When I started writing poems, all I knew was that I needed to first be honest with myself. I’m grateful for that intentionality which, I suspect, has kept me grounded in my practice. And I hope I continue to come to the page this way, with some sincerity of thought, as I write myself towards hope, memory, beauty, and love. To not write for applause or the absence of critique, to not pander to an audience, and to not lose myself in the politics of the publishing industry.

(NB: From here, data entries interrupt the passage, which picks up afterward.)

/-- The frame that a frame command brings, when it is a frame of the command's row. -/
def Claims.frameOf (i : Instr) (s : State) : Option Frame :=
  match i with
  | .write f => if isFrameOf opWrite f then some f else none
  | .writeImm f => if isFrameOf opWriteImm f && f.hdr.rclass == 3#2 then some f else none
  | .writeImmMailbox f => if isFrameOf opWriteImm f && f.hdr.rclass == 0#2 then some f else none
  | .forwardCompletion f => if s.isForwardDone f.hdr then some f else none
  | .readReq f => if isFrameOf opReadReq f then some f else none
  | .attend f => if isFrameOf opAttend f then some f else none
  | .append f => if isFrameOf opAppend f then some f else none
  | .ingest f => if isFrameOf opIngest f then some f else none
  | .commit f => if isFrameOf opCommit f then some f else none
  | .cancel f => if isFrameOf opCancel f then some f else none
  | .hedge f => if isFrameOf opHedge f then some f else none
  | .hedgeClaim f => if isFrameOf opHedgeClaim f then some f else none
  | .mirror f => if isFrameOf opMirror f then some f else none
  | .mirrorAck f => if isFrameOf opMirrorAck f then some f else none
  | .dirUpdate f => if isFrameOf opDirUpdate f then some f else none
  | .dirQuery f => if isFrameOf opDirQuery f then some f else none
  | .voidSync f => if isVoidSync f.hdr then some f else none
  | .void f => if f.hdr.void && !f.hdr.sync then some f else none
  | .ack f => if isFrameOf opAck f then some f else none
  | .nak f => if isFrameOf opNak f then some f else none
  | .undefinedOpcode f => if !f.hdr.void && !definedOpcodes.contains f.hdr.opcode then some f else none
  | .malformedFrame f => if (s.wireFault f).isSome then some f else none
  | _ => none

/-- A port that is up, of a node in service. -/
def Claims.Served (p : Nat) (s : State) : Prop := s.serving = true ∧ p < 24 ∧ (s.port p).up = true

/-- A frame comes to step 5 of 08 R239: its port is served, it passes steps 1 to 4, and no class 3 frame waits before it. -/
def Claims.Arrives (f : Frame) (s : State) : Prop :=
  Claims.Served f.port s ∧ s.wireFault f = none ∧
    (f.hdr.rclass = 3#2 → isCtl f.hdr = false → (s.port f.port).held = [])

/-- What a class 1 frame lets out of the bond's reorder window (10 R316), and the pause that class then needs; other classes have neither. -/
def Claims.after (f : Frame) (s : State) : State := if f.hdr.rclass = 1#2 then (s.drainReorder 64).paceMirror else s

/-- The receiver flow that a frame names. -/
def Claims.flow (f : Frame) (s : State) : RxFlow := s.rx f.hdr.src.toNat f.hdr.rclass.toNat

/-- A frame is the one that its flow expects (E), and not one of a message that is being discarded. -/
def Claims.Expected (f : Frame) (u : State) : Prop :=
  isCtl f.hdr = false ∧ f.hdr.void = false ∧ seqAhead (Claims.flow f u).e f.hdr.seq = 0 ∧ (Claims.flow f u).discard = false ∧
    u.reorders f = false

/-- Receiving frames, for every frame command (08 R239, R252 to R257, 09 R283, 10 R316): a frame of steps 1 to 4 is dropped and counted
on its port; one that fails step 5 leaves what authentication leaves; ACK and NAK act on the sender's flow; the frame that the flow expects
goes through steps 8 to 12 and is accepted, refused with a status, or held unaccepted where there is no room; a frame beyond E is
discarded with a NAK due, one below E is acknowledged again; a VOID frame passes a sequence number over, with SYNC it sets the flow's
state. On a port that is not served nothing happens.
The model's choices here: assumptions 76. -/
def Obligations.FrameSteps : Prop :=
  ∀ (i : Instr) (f : Frame) (s : State), Claims.frameOf i s = some f →
    (¬ Claims.Served f.port s → Claims.Does i s id) ∧
    (∀ n, Claims.Served f.port s → s.wireFault f = some n → Claims.Does i s fun t => t.countPort f.port n 1) ∧
    (Claims.Served f.port s → s.wireFault f = none → f.hdr.rclass = 3#2 → isCtl f.hdr = false → (s.port f.port).held ≠ [] →
      Claims.Does i s fun t => t.holdFrame f) ∧
    (Claims.Arrives f s → ∀ u : State, State.authenticate { s with out := [] } f = (u, none) →
      exec i s = .next { Claims.after f u with pending := s.pending }) ∧
    (Claims.Arrives f s → ∀ (u : State) (pt : List Byte), State.authenticate { s with out := [] } f = (u, some pt) →
      (isCtl f.hdr = true → exec i s = .next { Claims.after f (if f.hdr.opcode = opAck then
        u.takeAck f.hdr.src.toNat f.hdr.rclass.toNat f.hdr else u.takeNak f.hdr.src.toNat f.hdr.rclass.toNat f.hdr) with
        pending := s.pending }) ∧
      (isCtl f.hdr = false → isVoidSync f.hdr = true → (Claims.flow f u).synced = false ∨ (Claims.flow f u).inc ≠ f.hdr.imm ∨
          (0 < seqAhead (Claims.flow f u).e f.hdr.seq ∧ seqAhead (Claims.flow f u).e f.hdr.seq < 2 ^ 23) →
        exec i s = .next { Claims.after f (u.syncRx f.hdr) with pending := s.pending }) ∧
      (isCtl f.hdr = false → f.hdr.void = true →
        f.hdr.sync = false ∨ ((Claims.flow f u).synced = true ∧ (Claims.flow f u).inc = f.hdr.imm) → seqAhead (Claims.flow f u).e f.hdr.seq = 0 →
        u.reorders f = false → exec i s = .next { Claims.after f
          (let v := u.dropOpen f.hdr.src.toNat f.hdr.rclass.toNat
           (v.setRx f.hdr.src.toNat f.hdr.rclass.toNat { Claims.flow f v with
             discard := (Claims.flow f u).discard && !f.hdr.last && !f.hdr.sync }).acceptRx f.hdr (((Claims.flow f u).e + 1) % 2 ^ 40)) with
          pending := s.pending }) ∧
      (Claims.Expected f u → ∀ v : State, u.rxSteps f.hdr pt = .ok v →
        exec i s = .next { Claims.after f (v.acceptRx f.hdr (((Claims.flow f u).e + 1) % 2 ^ 40)) with pending := s.pending }) ∧
      (Claims.Expected f u → ∀ (v : State) (st : Nat), u.rxSteps f.hdr pt = .bad st v → (Claims.flow f u).refusal = none →
        exec i s = .next { Claims.after f (v.refuseRx f.hdr st) with pending := s.pending }) ∧
      (Claims.Expected f u → u.rxSteps f.hdr pt = .hold → Claims.Does i s fun t => t.holdFrame f) ∧
      (isCtl f.hdr = false → isVoidSync f.hdr = false → u.reorders f = false →
        0 < seqAhead (Claims.flow f u).e f.hdr.seq → seqAhead (Claims.flow f u).e f.hdr.seq < 2 ^ 23 →
        exec i s = .next { Claims.after f (u.oosRx f.hdr) with pending := s.pending }) ∧
      (isCtl f.hdr = false → isVoidSync f.hdr = false → u.reorders f = false →
        2 ^ 23 ≤ seqAhead (Claims.flow f u).e f.hdr.seq →
        exec i s = .next { Claims.after f (u.dupRx f.hdr) with pending := s.pending }) ∧
      (isCtl f.hdr = false → f.hdr.void = false → u.reorders f = true → (∀ g ∈ u.wt.reorder, g.hdr.seq ≠ f.hdr.seq) →
        exec i s = .next { Claims.after f { u with wt := { u.wt with reorder := u.wt.reorder ++ [f] } } with
          pending := s.pending }))

/-- Command `i` brings the frame that its flow expects: `u` and `pt` are the state and the plaintext after step 5 of 08 R239. -/
def Claims.InOrder (i : Instr) (f : Frame) (s u : State) (pt : List Byte) : Prop :=
  Claims.frameOf i s = some f ∧ Claims.Arrives f s ∧ State.authenticate { s with out := [] } f = (u, some pt) ∧ Claims.Expected f u

/-- A frame passes steps 8 to 11 of 08 R239. -/
def Claims.Checked (h : Hdr) (pt : List Byte) (u : State) : Prop :=
  u.frameWindow h pt = stOk ∧ u.frameFields h pt = true ∧ framingOk h pt (u.rx h.src.toNat h.rclass.toNat).msg = true ∧
    ptagOk h pt = true

/-- The flow's message in hand after a frame: none after its LAST frame. -/
def Claims.opened (h : Hdr) (pt : List Byte) (u v : State) : State :=
  v.setOpen h.src.toNat h.rclass.toNat (if h.last then none else
    some (match (u.rx h.src.toNat h.rclass.toNat).msg with
      | some m => { m with payload := m.payload ++ pt }
      | none => { hdr := h, payload := pt, queue := noQueue, ring := 0, tagBad := false }))

/-- Command `i` answers the next state in which frame `f` is accepted at E and what it does is `v`. -/
def Claims.Took (i : Instr) (f : Frame) (s u v : State) : Prop :=
  exec i s = .next { Claims.after f (v.acceptRx f.hdr (((Claims.flow f u).e + 1) % 2 ^ 40)) with pending := s.pending }

/-- Command `i` answers the next state in which frame `f` is refused with a status. -/
def Claims.Refused (i : Instr) (f : Frame) (s v : State) (st : Nat) : Prop :=
  exec i s = .next { Claims.after f (v.refuseRx f.hdr st) with pending := s.pending }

It is true that much of an artist’s work is an extension of who they are, even if to the slightest degree, and when I look at anything I’ve created, it’ll be sad to not recognize who I am in that artistic expression or to feel estranged from my work. And yet, I am not my work. I am so much more than what I put down on a page. See, even now, I am so full of contradictions. How can I not write?
PUPPY LOVE
For Jed
I should not be the one to write this, and yet
no one else would do. Our classmates have chosen
me in the same way one picks a gift—carefully
and with intention. So I say yes, I will write
your tribute. I will trace the roots, do the
unburying, recover all that is nestled and hidden
deep. It’s been ten years after all, and they’ve
tracked me down, holding on to the silly idea
of us. They have remembered all your wanting
because you never cared to hide it.
It was impossible to get away from you–
You with your bright eyes and that easy wide smile.
You with your big afro, and the comb you drove through it.
All your sweet talking, your honey low whisperings.
You with your hands reaching for me in the dark,
one finger, then two, gently weaving into mine.
How can I speak for an entire class
when my grief feels singular, my memories of you
are only of you and me—talking and leaning into each other,
your falling silent, your eager listening, and then
your promises of what you would do, how you would
love, how you would care. I did not believe a word of it.
There I was: always refusing, always running, and there you were:
your voice, humming close and teasing me to shyness,
your gaze, steady and pinned on me and only me.
I know, I know, we grew up and grew apart and
nothing is like it used to be—starting with you. Gone.
Where do I place this strange sense of missing?
It is ticking in my head, jolting me restless, spreading
fast in my chest, this ache. After all this time, all the
silence between us, my body should be the last inhabitable
place for this, and yet here it is: the terror of this loss
has broken through our muted worlds and breached my heart.
You’re gone and I’m here and in people’s minds, it is still you and me—
despite the lost years. It has always been you and me. And so I begin:
When Jedidiah walked into a room, it was hard to miss him.
I always saw you first.
His charming smile reached his eyes instantly.
My beautiful, beautiful boy.
We will miss his arms around us for every hug he’s given,
I will miss you and the ways you held me.
his voice bursting through the room,
What I’ll give to hear you say my name.
the sound of his unrestrained laughter,
I want to see your body move with song,
the attentive and determined look in his eyes.
I wish you would look at me one last time.
Tryphena Yeboah, previously unpublished
2 Comments
Love this: I write myself towards hope, memory, beauty, and love.
Once again you’ve brought someone new to me, such a gift. Xo
Huge thanks Liz! These things we must keep writing toward.